Personal information
- Full name: Gilbert Curgenven
- Born: 1 December 1882 Derby, England
- Died: 26 May 1934 (aged 51) Birmingham, England
- Batting: Right-handed
- Bowling: Slow
- Relations: William Curgenven (father); Henry Curgenven (brother);

Domestic team information
- 1901–1922: Derbyshire
- FC debut: 5 August 1901 Derbyshire v Hampshire
- Last FC: 26 August 1922 Derbyshire v Worcestershire

Career statistics
| Competition | First-class |
| Matches | 96 |
| Runs scored | 3,440 |
| Batting average | 20.97 |
| 100s/50s | 3/18 |
| Top score | 124 |
| Balls bowled | 1913 |
| Wickets | 25 |
| Bowling average | 46.52 |
| 5 wickets in innings | 0 |
| 10 wickets in match | 0 |
| Best bowling | 3/32 |
| Catches/stumpings | 40/– |
- Source: CricketArchive, 2 December 2010

= Gilbert Curgenven =

English cricketer

Gilbert Curgenven (1 December 1882 – 26 May 1934) was an English first-class cricketer who played for Derbyshire between 1901 and 1922.

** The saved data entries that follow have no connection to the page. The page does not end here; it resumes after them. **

theorem graded_doCraneRecover (link head : Byte) : Graded s (doCraneRecover link head s).1 := by
  unfold doCraneRecover
  split
  · exact .refl s
  · split
    · exact .refl s
    · split
      · exact .refl s
      · split
        · exact .refl s
        · rename_i lost
          rw [not_not] at lost
          split
          · split
            · exact .refl s
            · split
              · exact .refl s
              · split
                · exact .refl s
                · exact (graded_placeLink s _ _).trans (graded_recovered _ (placeLink_health lost))
          · exact graded_recovered s lost

theorem graded_doCraneMove (link head : Byte) : Graded s (doCraneMove link head s).1 := by
  unfold doCraneMove
  split
  · split
    · exact .refl s
    · split
      · exact .refl s
      · split
        · exact .refl s
        · split
          · exact .refl s
          · split
            · exact .refl s
            · split
              · exact graded_updateRecord s _ _
              · exact graded_enterDual s _ _ true
  · exact .refl s

theorem graded_changeHold (t : Time) {f : State → State} (k : Graded s (f s)) : Graded s (changeHold t f s) := by
  unfold changeHold
  dsimp only
  split
  · exact k.trans (.forLinks (fun x s => graded_abortTest s t x) _)
  · exact k

/-! ## Commands of the Registry -/

theorem graded_doFilterSet (mask : Option Word32) (v : Option FilterVals) : Graded s (doFilterSet mask v s).1 := by
  unfold doFilterSet
  split <;> exact .of_same rfl rfl

theorem graded_doProfileSet (p : Byte) (r f : Option Word16) (d e a : Option Byte) (g : Option Word16) :
    Graded s (doProfileSet p r f d e a g s).1 := by
  unfold doProfileSet
  split <;> exact .of_same rfl rfl

theorem graded_doUnitRelease (n : EntryName) : Graded s (doUnitRelease n s).1 := by
  unfold doUnitRelease
  split
  · exact .refl s
  · dsimp only
    split <;> exact .of_same rfl rfl

theorem graded_doAlarmAck (n : EntryName) (k : Byte) : Graded s (doAlarmAck n k s).1 := by
  unfold doAlarmAck
  split
  · exact .refl s
  · dsimp only
    split <;> exact .of_same rfl rfl

theorem graded_doPlanStage (restart : Bool) (edits : List PlanEdit) : Graded s (doPlanStage restart edits s).1 := by
  unfold doPlanStage
  split <;> exact .of_same rfl rfl

/-! ## Quiet reset (R171) -/

theorem graded_quietLinks : Graded s (quietLinks s) := by
  have closed : Graded s (forLinks (closeIfOpen s.now) s) := by
    refine .forLinks (fun x s => ?_) s
    unfold closeIfOpen
    split
    · exact .refl s
    · exact graded_closeLink s _ x
  unfold quietLinks
  dsimp only
  generalize forLinks (closeIfOpen s.now) s = u at closed
  refine closed.trans ⟨fun x scored => ?_, fun _ => id⟩
  unfold State.link
  simp only [Vector.get_eq_getElem, Vector.getElem_map]
  exact scored

theorem graded_quietBlocks : Graded s (quietBlocks s) := by
  have raised : Graded s (raisePlain s.now .restarted (clearFlags s)) := by
    rw [raisePlain, raise_port]
    exact .of_same rfl rfl
  have linked := graded_quietLinks (quietHeads (quietPlans (raisePlain s.now .restarted (clearFlags s))))
  have prepared : Graded (raisePlain s.now .restarted (clearFlags s))
      (quietHeads (quietPlans (raisePlain s.now .restarted (clearFlags s)))) := .of_same rfl rfl
  unfold quietBlocks
  generalize quietLinks _ = u at linked
  exact ((raised.trans prepared).trans linked).trans (.of_same rfl rfl)
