-- ==== Sys2Proof/Machine/Alu.lean ====
section
/-! DEFINITION. Register-register arithmetic and logic (spec 43_alu.md R190 to R199). Operands are read from the state
at the start of the step, also VF (R11, D5). -/

namespace Sys2Proof.Machine

/-- LD Vx, Vy (R191). -/
def execLdReg (x y : Nibble) (s : State) : Result := .next (s.setReg x (s.reg y)).advance

/-- OR Vx, Vy: VF is not reset (R192, D6). -/
def execOrReg (x y : Nibble) (s : State) : Result := .next (s.setReg x (s.reg x ||| s.reg y)).advance

/-- AND Vx, Vy: VF is not reset (R193, D6). -/
def execAndReg (x y : Nibble) (s : State) : Result := .next (s.setReg x (s.reg x &&& s.reg y)).advance

/-- XOR Vx, Vy: VF is not reset (R194, D6). -/
def execXorReg (x y : Nibble) (s : State) : Result := .next (s.setReg x (s.reg x ^^^ s.reg y)).advance

/-- ADD Vx, Vy (R195). -/
def execAddReg (x y : Nibble) (s : State) : Result :=
  .next (s.writeRF x (s.reg x + s.reg y) (carryFlag (s.reg x) (s.reg y))).advance

/-- SUB Vx, Vy (R196). -/
def execSubReg (x y : Nibble) (s : State) : Result :=
  .next (s.writeRF x (s.reg x - s.reg y) (noBorrowFlag (s.reg x) (s.reg y))).advance

/-- SHR Vx: Vx is shifted in place (R197, D4). -/
def execShr (x : Nibble) (s : State) : Result :=
  .next (s.writeRF x (s.reg x >>> 1) (shrFlag (s.reg x))).advance

/-- SUBN Vx, Vy (R198). -/
def execSubnReg (x y : Nibble) (s : State) : Result :=
  .next (s.writeRF x (s.reg y - s.reg x) (noBorrowFlag (s.reg y) (s.reg x))).advance

/-- SHL Vx: Vx is shifted in place (R199, D4). -/
def execShl (x : Nibble) (s : State) : Result :=
  .next (s.writeRF x (s.reg x <<< 1) (shlFlag s.cfg.shlVfMode (s.reg x))).advance

end Sys2Proof.Machine
end

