-- ==== Sys2Proof/Machine/Dispatching.lean ====
section
/-! DEFINITION. SYS and the six rows of unmapped words (spec 40_fetch_dispatch.md R126, R127). -/

namespace Sys2Proof.Machine

/-- SYS nnn: a no-op, whatever `nnn` (R126). -/
def execSys (_nnn : Addr) (s : State) : Result := .next s.advance

/-- An unmapped word: a no-op or UnknownOpcode, by `UNMAPPED_POLICY` (R127, D1). -/
def State.unmapped (s : State) : Result :=
  match s.cfg.unmappedPolicy with
  | .nop => .next s.advance
  | .fault => .next (s.raise (.unknownOpcode s.opcode))

/-- 8XY8 and 8XY9 (R100, R127). -/
def execUnmapped89 (_x _y : Nibble) (_lo : BitVec 1) (s : State) : Result := s.unmapped

/-- 8XYA and 8XYB (R100, R127). -/
def execUnmappedAB (_x _y : Nibble) (_lo : BitVec 1) (s : State) : Result := s.unmapped

/-- 8XYC and 8XYD (R100, R127). -/
def execUnmappedCD (_x _y : Nibble) (_lo : BitVec 1) (s : State) : Result := s.unmapped

/-- 8XYF (R100, R127). -/
def execUnmapped8F (_x _y : Nibble) (s : State) : Result := s.unmapped

/-- EXkk, kk neither 9E nor A1 (R100, R127). -/
def execUnmappedE (_x : Nibble) (_kk : Byte) (s : State) : Result := s.unmapped

/-- FXkk, kk none of the nine of R97 (R100, R127). -/
def execUnmappedF (_x : Nibble) (_kk : Byte) (s : State) : Result := s.unmapped

end Sys2Proof.Machine
end

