-- ==== Sys2Proof/Machine/Dispatch.lean ====
section
/-! DEFINITION. The meaning of every instruction: one arm per constructor, one call per arm. -/

namespace Sys2Proof.Machine

/-- Execute one decoded instruction, `opcode` and pc being those of its fetch (spec 40_fetch_dispatch.md R120). -/
def exec (i : Instr) (s : State) : Host.Outcome State Fault Refusal :=
  match i with
  | .sys nnn => Sys2Proof.Machine.execSys nnn s
  | .cls => Sys2Proof.Machine.execCls s
  | .ret => Sys2Proof.Machine.execRet s
  | .jp nnn => Sys2Proof.Machine.execJp nnn s
  | .call nnn => Sys2Proof.Machine.execCall nnn s
  | .seImm x nn => Sys2Proof.Machine.execSeImm x nn s
  | .sneImm x nn => Sys2Proof.Machine.execSneImm x nn s
  | .seReg x y _ => Sys2Proof.Machine.execSeReg x y s
  | .ldImm x nn => Sys2Proof.Machine.execLdImm x nn s
  | .addImm x nn => Sys2Proof.Machine.execAddImm x nn s
  | .ldReg x y => Sys2Proof.Machine.execLdReg x y s
  | .orReg x y => Sys2Proof.Machine.execOrReg x y s
  | .andReg x y => Sys2Proof.Machine.execAndReg x y s
  | .xorReg x y => Sys2Proof.Machine.execXorReg x y s
  | .addReg x y => Sys2Proof.Machine.execAddReg x y s
  | .subReg x y => Sys2Proof.Machine.execSubReg x y s
  | .shr x _ => Sys2Proof.Machine.execShr x s
  | .subnReg x y => Sys2Proof.Machine.execSubnReg x y s
  | .shl x _ => Sys2Proof.Machine.execShl x s
  | .sneReg x y _ => Sys2Proof.Machine.execSneReg x y s
  | .ldI nnn => Sys2Proof.Machine.execLdI nnn s
  | .jpV0 nnn => Sys2Proof.Machine.execJpV0 nnn s
  | .rnd x nn => Sys2Proof.Machine.execRnd x nn s
  | .drw x y n => Sys2Proof.Machine.execDrw x y n s
  | .skp x => Sys2Proof.Machine.execSkp x s
  | .sknp x => Sys2Proof.Machine.execSknp x s
  | .ldVxDt x => Sys2Proof.Machine.execLdVxDt x s
  | .ldVxK x => Sys2Proof.Machine.execLdVxK x s
  | .ldDtVx x => Sys2Proof.Machine.execLdDtVx x s
  | .ldStVx x => Sys2Proof.Machine.execLdStVx x s
  | .addI x => Sys2Proof.Machine.execAddI x s
  | .ldF x => Sys2Proof.Machine.execLdF x s
  | .ldB x => Sys2Proof.Machine.execLdB x s
  | .storeRegs x => Sys2Proof.Machine.execStoreRegs x s
  | .loadRegs x => Sys2Proof.Machine.execLoadRegs x s
  | .unmapped89 x y lo => Sys2Proof.Machine.execUnmapped89 x y lo s
  | .unmappedAB x y lo => Sys2Proof.Machine.execUnmappedAB x y lo s
  | .unmappedCD x y lo => Sys2Proof.Machine.execUnmappedCD x y lo s
  | .unmapped8F x y => Sys2Proof.Machine.execUnmapped8F x y s
  | .unmappedE x kk => Sys2Proof.Machine.execUnmappedE x kk s
  | .unmappedF x kk => Sys2Proof.Machine.execUnmappedF x kk s

end Sys2Proof.Machine
end

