@[simp] theorem State.rendered_mem : (s.rendered).mem = s.mem := rfl
@[simp] theorem State.rendered_v : (s.rendered).v = s.v := rfl
@[simp] theorem State.rendered_i : (s.rendered).i = s.i := rfl
@[simp] theorem State.rendered_pc : (s.rendered).pc = s.pc := rfl
@[simp] theorem State.rendered_stack : (s.rendered).stack = s.stack := rfl
@[simp] theorem State.rendered_sp : (s.rendered).sp = s.sp := rfl
@[simp] theorem State.rendered_dt : (s.rendered).dt = s.dt := rfl
@[simp] theorem State.rendered_st : (s.rendered).st = s.st := rfl
@[simp] theorem State.rendered_fb : (s.rendered).fb = s.fb := rfl
@[simp] theorem State.rendered_redraw : (s.rendered).redraw = false := rfl
@[simp] theorem State.rendered_key : (s.rendered).key = s.key := rfl
@[simp] theorem State.rendered_opcode : (s.rendered).opcode = s.opcode := rfl
@[simp] theorem State.rendered_run : (s.rendered).run = s.run := rfl
@[simp] theorem State.rendered_fault : (s.rendered).fault = s.fault := rfl
@[simp] theorem State.rendered_cfg : (s.rendered).cfg = s.cfg := rfl
@[simp] theorem State.rendered_draws : (s.rendered).draws = s.draws := rfl
@[simp] theorem State.rendered_reg (r : Nibble) : (s.rendered).reg r = s.reg r := rfl
@[simp] theorem State.rendered_byteAt (p : Nat) : (s.rendered).byteAt p = s.byteAt p := rfl
@[simp] theorem State.rendered_pixel (y : Fin 32) (c : Fin 64) : (s.rendered).pixel y c = s.pixel y c := rfl

@[simp] theorem State.stop_mem : (s.stop).mem = s.mem := rfl
@[simp] theorem State.stop_v : (s.stop).v = s.v := rfl
@[simp] theorem State.stop_i : (s.stop).i = s.i := rfl
@[simp] theorem State.stop_pc : (s.stop).pc = s.pc := rfl
@[simp] theorem State.stop_stack : (s.stop).stack = s.stack := rfl
@[simp] theorem State.stop_sp : (s.stop).sp = s.sp := rfl
@[simp] theorem State.stop_dt : (s.stop).dt = s.dt := rfl
@[simp] theorem State.stop_st : (s.stop).st = s.st := rfl
@[simp] theorem State.stop_fb : (s.stop).fb = s.fb := rfl
@[simp] theorem State.stop_redraw : (s.stop).redraw = s.redraw := rfl
@[simp] theorem State.stop_key : (s.stop).key = s.key := rfl
@[simp] theorem State.stop_opcode : (s.stop).opcode = s.opcode := rfl
@[simp] theorem State.stop_run : (s.stop).run = false := rfl
@[simp] theorem State.stop_fault : (s.stop).fault = s.fault := rfl
@[simp] theorem State.stop_cfg : (s.stop).cfg = s.cfg := rfl
@[simp] theorem State.stop_draws : (s.stop).draws = s.draws := rfl
@[simp] theorem State.stop_reg (r : Nibble) : (s.stop).reg r = s.reg r := rfl
@[simp] theorem State.stop_byteAt (p : Nat) : (s.stop).byteAt p = s.byteAt p := rfl
@[simp] theorem State.stop_pixel (y : Fin 32) (c : Fin 64) : (s.stop).pixel y c = s.pixel y c := rfl

/-! Updates that branch or repeat -/

@[simp] theorem State.setByte_v (a : Nat) (x : Byte) : (s.setByte a x).v = s.v := by
  unfold State.setByte; split <;> rfl
@[simp] theorem State.setByte_i (a : Nat) (x : Byte) : (s.setByte a x).i = s.i := by
  unfold State.setByte; split <;> rfl
@[simp] theorem State.setByte_pc (a : Nat) (x : Byte) : (s.setByte a x).pc = s.pc := by
  unfold State.setByte; split <;> rfl
@[simp] theorem State.setByte_stack (a : Nat) (x : Byte) : (s.setByte a x).stack = s.stack := by
  unfold State.setByte; split <;> rfl
@[simp] theorem State.setByte_sp (a : Nat) (x : Byte) : (s.setByte a x).sp = s.sp := by
  unfold State.setByte; split <;> rfl
@[simp] theorem State.setByte_dt (a : Nat) (x : Byte) : (s.setByte a x).dt = s.dt := by
  unfold State.setByte; split <;> rfl
@[simp] theorem State.setByte_st (a : Nat) (x : Byte) : (s.setByte a x).st = s.st := by
  unfold State.setByte; split <;> rfl
@[simp] theorem State.setByte_fb (a : Nat) (x : Byte) : (s.setByte a x).fb = s.fb := by
  unfold State.setByte; split <;> rfl
@[simp] theorem State.setByte_redraw (a : Nat) (x : Byte) : (s.setByte a x).redraw = s.redraw := by
  unfold State.setByte; split <;> rfl
@[simp] theorem State.setByte_key (a : Nat) (x : Byte) : (s.setByte a x).key = s.key := by
  unfold State.setByte; split <;> rfl
@[simp] theorem State.setByte_opcode (a : Nat) (x : Byte) : (s.setByte a x).opcode = s.opcode := by
  unfold State.setByte; split <;> rfl
@[simp] theorem State.setByte_run (a : Nat) (x : Byte) : (s.setByte a x).run = s.run := by
  unfold State.setByte; split <;> rfl
@[simp] theorem State.setByte_fault (a : Nat) (x : Byte) : (s.setByte a x).fault = s.fault := by
  unfold State.setByte; split <;> rfl
@[simp] theorem State.setByte_cfg (a : Nat) (x : Byte) : (s.setByte a x).cfg = s.cfg := by
  unfold State.setByte; split <;> rfl
@[simp] theorem State.setByte_draws (a : Nat) (x : Byte) : (s.setByte a x).draws = s.draws := by
  unfold State.setByte; split <;> rfl
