/-- Settles O30: the arm writes Vx alone. -/
theorem addImmediateWithoutFlag : Obligations.AddImmediateWithoutFlag := by
  intro x nn s
  refine ⟨(s.setReg x (s.reg x + nn)).advance, rfl, ?_, State.toNat_advance_pc _, changesOnly_setReg_advance s x _⟩
  rw [State.reg_setReg_advance, BitVec.toNat_add]

/-! The index register -/

/-- Everything but I and pc is as before, and pc advances. -/
theorem setI_advance_frame (s : State) (w : Word) :
    (s.setI w).advance.pc.toNat = (s.pc.toNat + 2) % 65536 ∧ sameRegsBut [] s (s.setI w).advance ∧
      sameBytes s (s.setI w).advance ∧ sameStack s (s.setI w).advance ∧ sameTimers s (s.setI w).advance ∧
      sameDisplay s (s.setI w).advance ∧ sameControl s (s.setI w).advance ∧ (s.setI w).advance.draws = s.draws :=
  ⟨State.toNat_advance_pc _, fun _ _ => rfl, fun _ => rfl, ⟨rfl, rfl⟩, ⟨rfl, rfl⟩, ⟨rfl, rfl⟩,
    ⟨rfl, rfl, rfl, rfl, rfl⟩, rfl⟩

theorem toNat_zextByte (b : Byte) : (zextByte b).toNat = b.toNat := by
  rw [zextByte, BitVec.toNat_setWidth, Nat.mod_eq_of_lt (Nat.lt_trans b.isLt (by decide))]

theorem toNat_and_low_nibble (b : Byte) : (b &&& 0x0F#8).toNat = b.toNat % 16 := by
  rw [BitVec.toNat_and]
  exact Nat.and_two_pow_sub_one_eq_mod b.toNat 4

theorem toNat_glyph_of_digit (d : Byte) : (zextByte d * 5#16).toNat = d.toNat * 5 := by
  have hd := d.isLt
  rw [BitVec.toNat_mul, toNat_zextByte]
  exact Nat.mod_eq_of_lt (show d.toNat * 5 < 65536 by omega)

theorem State.toNat_glyph (s : State) (x : Nibble) :
    (s.glyph x).toNat =
      (if s.cfg.fontDigitMode = .masked then (s.reg x).toNat % 16 else (s.reg x).toNat) * 5 := by
  unfold State.glyph
  cases s.cfg.fontDigitMode with
  | unmasked => exact toNat_glyph_of_digit _
  | masked => rw [if_pos rfl, ← toNat_and_low_nibble]; exact toNat_glyph_of_digit _

/-- Settles O31: each arm writes I alone. -/
theorem indexRegisterWrites : Obligations.IndexRegisterWrites := by
  intro nnn x s i v hi
  have hsum : (s.i + zextByte (s.reg x)).toNat = (s.i.toNat + (s.reg x).toNat) % 65536 := by
    rw [BitVec.toNat_add, toNat_zextByte]
  simp only [List.mem_cons, List.not_mem_nil, or_false, Prod.mk.injEq] at hi
  obtain ⟨rfl, rfl⟩ | ⟨rfl, rfl⟩ | ⟨rfl, rfl⟩ := hi
  · exact ⟨_, rfl, toNat_zextAddr nnn, setI_advance_frame s _⟩
  · exact ⟨_, rfl, hsum, setI_advance_frame s _⟩
  · exact ⟨_, rfl, s.toNat_glyph x, setI_advance_frame s _⟩

/-! Bits -/

/-- Settles O32: nothing is used of the oracle's byte. -/
theorem randomByteIsMasked : Obligations.RandomByteIsMasked := by
  intro x nn s
  have hreg : (s.drawRng.2.setReg x (s.drawRng.1 &&& nn)).advance.reg x = Config.rngByte s.draws &&& nn :=
    State.reg_setReg_advance _ x _
  refine ⟨(s.drawRng.2.setReg x (s.drawRng.1 &&& nn)).advance, rfl, fun k _ => ?_, ?_, rfl, State.toNat_advance_pc _,
    sameRegsBut_setReg s.drawRng.2 x _, rfl, fun _ => rfl, ⟨rfl, rfl⟩, ⟨rfl, rfl⟩, ⟨rfl, rfl⟩,
    ⟨rfl, rfl, rfl, rfl, rfl⟩⟩
  · rw [hreg, BitVec.getLsbD_and]
  · rw [hreg, BitVec.toNat_and]
    exact Nat.and_le_right

theorem setReg_advance_bits (s : State) (x : Nibble) (b : Byte) (f : Nat → Bool) (hb : ∀ k, b.getLsbD k = f k) :
    (∀ k < 8, ((s.setReg x b).advance.reg x).getLsbD k = f k) ∧
      (s.setReg x b).advance.pc.toNat = (s.pc.toNat + 2) % 65536 ∧ changesOnly [x] s (s.setReg x b).advance :=
  ⟨fun k _ => by rw [State.reg_setReg_advance, hb], State.toNat_advance_pc _, changesOnly_setReg_advance s x b⟩
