-- ==== Sys2Proof/Laws/PerInstr.lean ====
section
/-! SUPPORT. Per instruction: its word shows the fixed digits of its row of spec/opcode_table.json. -/

namespace Sys2Proof.Laws.OpcodeRow

/-- The fixed digits of a row: the major digit, and the value of the word modulo a power of 16 (1 where no low digit is fixed). -/
structure Row where
  op : Nat
  modulus : Nat
  low : Nat
deriving DecidableEq, Repr

/-- The row of an instruction, from the match and mask of spec/opcode_table.json. NoOp has none. -/
def row : Instr → Option Row
  | .sys _ => some ⟨0x0, 1, 0x0⟩
  | .clearScreen => some ⟨0x0, 4096, 0xE0⟩
  | .ret => some ⟨0x0, 4096, 0xEE⟩
  | .jump _ => some ⟨0x1, 1, 0x0⟩
  | .callSubroutine _ => some ⟨0x2, 1, 0x0⟩
  | .skipIfEqualByte _ _ => some ⟨0x3, 1, 0x0⟩
  | .skipIfNotEqualByte _ _ => some ⟨0x4, 1, 0x0⟩
  | .skipIfEqualReg _ _ => some ⟨0x5, 16, 0x0⟩
  | .loadByte _ _ => some ⟨0x6, 1, 0x0⟩
  | .addByte _ _ => some ⟨0x7, 1, 0x0⟩
  | .loadReg _ _ => some ⟨0x8, 16, 0x0⟩
  | .or _ _ => some ⟨0x8, 16, 0x1⟩
  | .and _ _ => some ⟨0x8, 16, 0x2⟩
  | .xor _ _ => some ⟨0x8, 16, 0x3⟩
  | .addReg _ _ => some ⟨0x8, 16, 0x4⟩
  | .subReg _ _ => some ⟨0x8, 16, 0x5⟩
  | .shiftRight _ _ => some ⟨0x8, 16, 0x6⟩
  | .subNReg _ _ => some ⟨0x8, 16, 0x7⟩
  | .shiftLeft _ _ => some ⟨0x8, 16, 0xE⟩
  | .skipIfNotEqualReg _ _ => some ⟨0x9, 16, 0x0⟩
  | .loadIndex _ => some ⟨0xA, 1, 0x0⟩
  | .jumpV0 _ => some ⟨0xB, 1, 0x0⟩
  | .random _ _ => some ⟨0xC, 1, 0x0⟩
  | .draw _ _ _ => some ⟨0xD, 1, 0x0⟩
  | .skipIfKeyDown _ => some ⟨0xE, 256, 0x9E⟩
  | .skipIfKeyUp _ => some ⟨0xE, 256, 0xA1⟩
  | .loadDelay _ => some ⟨0xF, 256, 0x7⟩
  | .waitKey _ => some ⟨0xF, 256, 0xA⟩
  | .setDelay _ => some ⟨0xF, 256, 0x15⟩
  | .setSound _ => some ⟨0xF, 256, 0x18⟩
  | .addIndex _ => some ⟨0xF, 256, 0x1E⟩
  | .loadFont _ => some ⟨0xF, 256, 0x29⟩
  | .storeBCD _ => some ⟨0xF, 256, 0x33⟩
  | .storeRegs _ => some ⟨0xF, 256, 0x55⟩
  | .loadRegs _ => some ⟨0xF, 256, 0x65⟩
  | .noOp _ => none

/-- A word shows the fixed digits of a row. -/
def shows (w : Word) (r : Row) : Prop := w.toNat / 4096 = r.op ∧ w.toNat % r.modulus = r.low

/-- The word of a well-formed instruction shows the fixed digits of the instruction's row. -/
def Statement (i : Instr) : Prop := i.wellFormed = true → ∀ r, row i = some r → shows (encode i) r

theorem shows_row {i : Instr} {r : Row} (hr : row i = some r)
    (h : (encode i).toNat / 4096 = r.op ∧ (encode i).toNat % r.modulus = r.low) : Statement i := by
  intro _ r' hr'
  rw [hr] at hr'
  cases hr'
  exact h

theorem sys (nnn : Addr12) : Statement (.sys nnn) := shows_row rfl (by simp [encode]; omega)
theorem clearScreen : Statement .clearScreen := shows_row rfl (by decide)
theorem ret : Statement .ret := shows_row rfl (by decide)
theorem jump (nnn : Addr12) : Statement (.jump nnn) := shows_row rfl (by simp [encode]; omega)
theorem callSubroutine (nnn : Addr12) : Statement (.callSubroutine nnn) := shows_row rfl (by simp [encode]; omega)
theorem skipIfEqualByte (x : Reg) (kk : Byte) : Statement (.skipIfEqualByte x kk) := shows_row rfl (by simp [encode]; omega)
theorem skipIfNotEqualByte (x : Reg) (kk : Byte) : Statement (.skipIfNotEqualByte x kk) := shows_row rfl (by simp [encode]; omega)
theorem skipIfEqualReg (x y : Reg) : Statement (.skipIfEqualReg x y) := shows_row rfl (by simp [encode]; omega)
theorem loadByte (x : Reg) (kk : Byte) : Statement (.loadByte x kk) := shows_row rfl (by simp [encode]; omega)
theorem addByte (x : Reg) (kk : Byte) : Statement (.addByte x kk) := shows_row rfl (by simp [encode]; omega)
theorem loadReg (x y : Reg) : Statement (.loadReg x y) := shows_row rfl (by simp [encode]; omega)
theorem or (x y : Reg) : Statement (.or x y) := shows_row rfl (by simp [encode]; omega)
theorem and (x y : Reg) : Statement (.and x y) := shows_row rfl (by simp [encode]; omega)
theorem xor (x y : Reg) : Statement (.xor x y) := shows_row rfl (by simp [encode]; omega)
theorem addReg (x y : Reg) : Statement (.addReg x y) := shows_row rfl (by simp [encode]; omega)
theorem subReg (x y : Reg) : Statement (.subReg x y) := shows_row rfl (by simp [encode]; omega)
theorem shiftRight (x y : Reg) : Statement (.shiftRight x y) := shows_row rfl (by simp [encode]; omega)
theorem subNReg (x y : Reg) : Statement (.subNReg x y) := shows_row rfl (by simp [encode]; omega)
theorem shiftLeft (x y : Reg) : Statement (.shiftLeft x y) := shows_row rfl (by simp [encode]; omega)
theorem skipIfNotEqualReg (x y : Reg) : Statement (.skipIfNotEqualReg x y) := shows_row rfl (by simp [encode]; omega)
theorem loadIndex (nnn : Addr12) : Statement (.loadIndex nnn) := shows_row rfl (by simp [encode]; omega)
theorem jumpV0 (nnn : Addr12) : Statement (.jumpV0 nnn) := shows_row rfl (by simp [encode]; omega)
theorem random (x : Reg) (kk : Byte) : Statement (.random x kk) := shows_row rfl (by simp [encode]; omega)
theorem draw (x y : Reg) (n : Rows) : Statement (.draw x y n) := shows_row rfl (by simp [encode]; omega)
theorem skipIfKeyDown (x : Reg) : Statement (.skipIfKeyDown x) := shows_row rfl (by simp [encode]; omega)
theorem skipIfKeyUp (x : Reg) : Statement (.skipIfKeyUp x) := shows_row rfl (by simp [encode]; omega)
theorem loadDelay (x : Reg) : Statement (.loadDelay x) := shows_row rfl (by simp [encode]; omega)
theorem waitKey (x : Reg) : Statement (.waitKey x) := shows_row rfl (by simp [encode]; omega)
theorem setDelay (x : Reg) : Statement (.setDelay x) := shows_row rfl (by simp [encode]; omega)
theorem setSound (x : Reg) : Statement (.setSound x) := shows_row rfl (by simp [encode]; omega)
theorem addIndex (x : Reg) : Statement (.addIndex x) := shows_row rfl (by simp [encode]; omega)
theorem loadFont (x : Reg) : Statement (.loadFont x) := shows_row rfl (by simp [encode]; omega)
theorem storeBCD (x : Reg) : Statement (.storeBCD x) := shows_row rfl (by simp [encode]; omega)
theorem storeRegs (x : Reg) : Statement (.storeRegs x) := shows_row rfl (by simp [encode]; omega)
theorem loadRegs (x : Reg) : Statement (.loadRegs x) := shows_row rfl (by simp [encode]; omega)
theorem noOp (w : Word) : Statement (.noOp w) := fun _ r h => by simp [row] at h

end Sys2Proof.Laws.OpcodeRow
end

Curgenven was born at Friar Gate, Derby, the son of William Curgenven a doctor who was one of the founders of Derbyshire County Cricket Club. He was educated at Repton School and became a farmer. He made his first-class debut for Derbyshire in the 1901 season in August against Hampshire when he made 15 not out in his second innings. Although he played six more games that season, he only played four games in the 1902 season and one in the 1903 season. He played in full in the 1904 season making his top score of 124 against Surrey. In the 1905 season, he was down to four games and then was absent from English first-class cricket until the 1909 season. He played a spread of games in 1909 and also in the 1910 season when he scored centuries against Essex and Nottinghamshire. He went to British Columbia where in 1912 and 1913 he played for a newly formed club at Cowichan. In a game for them against the Australians he took 5 for 89 in a non first-class game. Back in Derbyshire in the 1914 season, he played a full season that year.

During World War I, Curgenven was a 2nd lieutenant in the 2nd County of London Yeomanry and then joined the Royal Flying Corps. After the war, he played a full season for Derbyshire in the 1921 season and in eight matches in the 1922 season, which was his last.

Curgenven was a right-hand batsman and played 169 innings in 96 matches at an average of 20.97. He scored three centuries with a top score of 124. He was a slow bowler and took 25 first-class wickets at an average of 46.52 and a best performance of 3 for 32.

Curgenven died at Birmingham, Warwickshire at the age of 52. As well as his father, his brother Henry Curgenven also played cricket for Derbyshire.

Curgenven married Lily Katinka D Naerup at Swansea in 1906 and had two daughters.